Task statement> Each line from the material with the word "operandsOf" in it must be copied.

━━━━━━━━━━━━━━━━

-- ==== Sys2Proof/Decode.lean ====
section
/-! DEFINITION. Decode.lean: the instruction word (30_encoding.md rules R94 to R106), its total decoder and
its encoder. The bit values are the spec's decisions D1, D2, D3 (log 6). -/

namespace Sys2Proof

/-- What the decoders reject, both under the one name `MalformedInstruction` (alias `SyntaxError`, rule R201):
an instruction word (rule R103) or a line of text (rules R111, R120). -/
inductive Malformed where
  | word (w : InsnWord)
  | line (text : AsmLine)
  deriving DecidableEq, Repr

namespace Opcode

/-- Every opcode, in the order of the table of rule R100. -/
def all : List Opcode := [.add, .sub, .addi, .subi, .ldur, .stur, .b, .cbz, .cbnz]

/-- Column `mask` of rule R100. -/
def mask : Opcode → InsnWord
  | .add => 0xFFE0FC00
  | .sub => 0xFFE0FC00
  | .addi => 0xFFC00000
  | .subi => 0xFFC00000
  | .ldur => 0xFFE00C00
  | .stur => 0xFFE00C00
  | .b => 0xFC000000
  | .cbz => 0xFF000000
  | .cbnz => 0xFF000000

/-- Column `match` of rule R100. -/
def pattern : Opcode → InsnWord
  | .add => 0x8B000000
  | .sub => 0xCB000000
  | .addi => 0x91000000
  | .subi => 0xD1000000
  | .ldur => 0xF8400000
  | .stur => 0xF8000000
  | .b => 0x14000000
  | .cbz => 0xB4000000
  | .cbnz => 0xB5000000

/-- "a word `w` is the instruction of a row iff `w & mask == match`" (rule R100). -/
def isRowOf (op : Opcode) (w : InsnWord) : Bool := w &&& op.mask == op.pattern

end Opcode

/-- The register fields of rules R95 to R99: `insn[4:0]`, `insn[9:5]`, `insn[20:16]`. -/
def fieldRd (w : InsnWord) : Nat := (w.extractLsb' 0 5).toNat
@[inherit_doc fieldRd] def fieldRn (w : InsnWord) : Nat := (w.extractLsb' 5 5).toNat
@[inherit_doc fieldRd] def fieldRm (w : InsnWord) : Nat := (w.extractLsb' 16 5).toNat

/-- The immediate fields of rule R101: `imm12` is unsigned, the other three are sign-extended. -/
def fieldImm12 (w : InsnWord) : Int := (w.extractLsb' 10 12).toNat
@[inherit_doc fieldImm12] def fieldImm9 (w : InsnWord) : Int := (w.extractLsb' 12 9).toInt
@[inherit_doc fieldImm12] def fieldImm26 (w : InsnWord) : Int := (w.extractLsb' 0 26).toInt
@[inherit_doc fieldImm12] def fieldImm19 (w : InsnWord) : Int := (w.extractLsb' 5 19).toInt

/-- The decoded instruction of a word that is a row of `op` (the right-hand sides of rule R105). -/
def operandsOf (op : Opcode) (w : InsnWord) : Instr :=
  match op with
  | .add => .add (fieldRd w) (fieldRn w) (fieldRm w)
  | .sub => .sub (fieldRd w) (fieldRn w) (fieldRm w)
  | .addi => .addi (fieldRd w) (fieldRn w) (fieldImm12 w)
  | .subi => .subi (fieldRd w) (fieldRn w) (fieldImm12 w)
  | .ldur => .ldur (fieldRd w) (fieldRn w) (fieldImm9 w)
  | .stur => .stur (fieldRd w) (fieldRn w) (fieldImm9 w)
  | .b => .b (fieldImm26 w)
  | .cbz => .cbz (fieldRd w) (fieldImm19 w)
  | .cbnz => .cbnz (fieldRd w) (fieldImm19 w)

/-- `word_decode`, the total decoder of instruction words (rule R105). A word that matches no row is rejected
by name (rule R103); the order of the rows does not matter (rule R100). -/
def decode (w : InsnWord) : Except Malformed Instr :=
  match Opcode.all.find? (·.isRowOf w) with
  | some op => .ok (operandsOf op w)
  | none => .error (.word w)

/-- `v` shifted to the field whose lowest bit is `lo` (rule R106). -/
def placeField {k : Nat} (v : BitVec k) (lo : Nat) : InsnWord := v.setWidth 32 <<< lo

/-- `word_encode` (rule R106), for well-formed instructions: `match(op)` with each operand's bits in its field;
`imm mod 2^k` is the `k`-bit two's-complement pattern of `imm`. -/
def encode (i : Instr) : InsnWord :=
  let reg (r : Nat) : BitVec 5 := BitVec.ofNat 5 r
  match i with
  | .add d n m => i.opcode.pattern ||| placeField (reg m) 16 ||| placeField (reg n) 5 ||| placeField (reg d) 0
  | .sub d n m => i.opcode.pattern ||| placeField (reg m) 16 ||| placeField (reg n) 5 ||| placeField (reg d) 0
  | .addi d n imm => i.opcode.pattern ||| placeField (BitVec.ofInt 12 imm) 10 ||| placeField (reg n) 5 ||| placeField (reg d) 0
  | .subi d n imm => i.opcode.pattern ||| placeField (BitVec.ofInt 12 imm) 10 ||| placeField (reg n) 5 ||| placeField (reg d) 0
  | .ldur t n imm => i.opcode.pattern ||| placeField (BitVec.ofInt 9 imm) 12 ||| placeField (reg n) 5 ||| placeField (reg t) 0
  | .stur t n imm => i.opcode.pattern ||| placeField (BitVec.ofInt 9 imm) 12 ||| placeField (reg n) 5 ||| placeField (reg t) 0
  | .b imm => i.opcode.pattern ||| placeField (BitVec.ofInt 26 imm) 0
  | .cbz t imm => i.opcode.pattern ||| placeField (BitVec.ofInt 19 imm) 5 ||| placeField (reg t) 0
  | .cbnz t imm => i.opcode.pattern ||| placeField (BitVec.ofInt 19 imm) 5 ||| placeField (reg t) 0

/-- The instruction word whose low `nbits` bits are those of `w`, the bits above them 0: an instruction of
this machine is one whole 32-bit word (rules R90, R94) and the program space has no byte order
(20_memory.md rule R62), so bit `k` of the table is bit `k` of the word. -/
def tableWord (nbits w : Nat) : InsnWord := BitVec.ofNat 32 (w % 2 ^ nbits)

/-- The decoder's answer on a row of the opcode table, its bits numbered as the table numbers them. -/
def decodeTableWord (nbits w : Nat) : Option Instr :=
  match decode (tableWord nbits w) with
  | .ok i => some i
  | .error _ => none

end Sys2Proof
end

━━━━━━━━━━━━━━━━

Answer space>
def operandsOf (op : Opcode) (w : InsnWord) : Instr :=
  | some op => .ok (operandsOf op w)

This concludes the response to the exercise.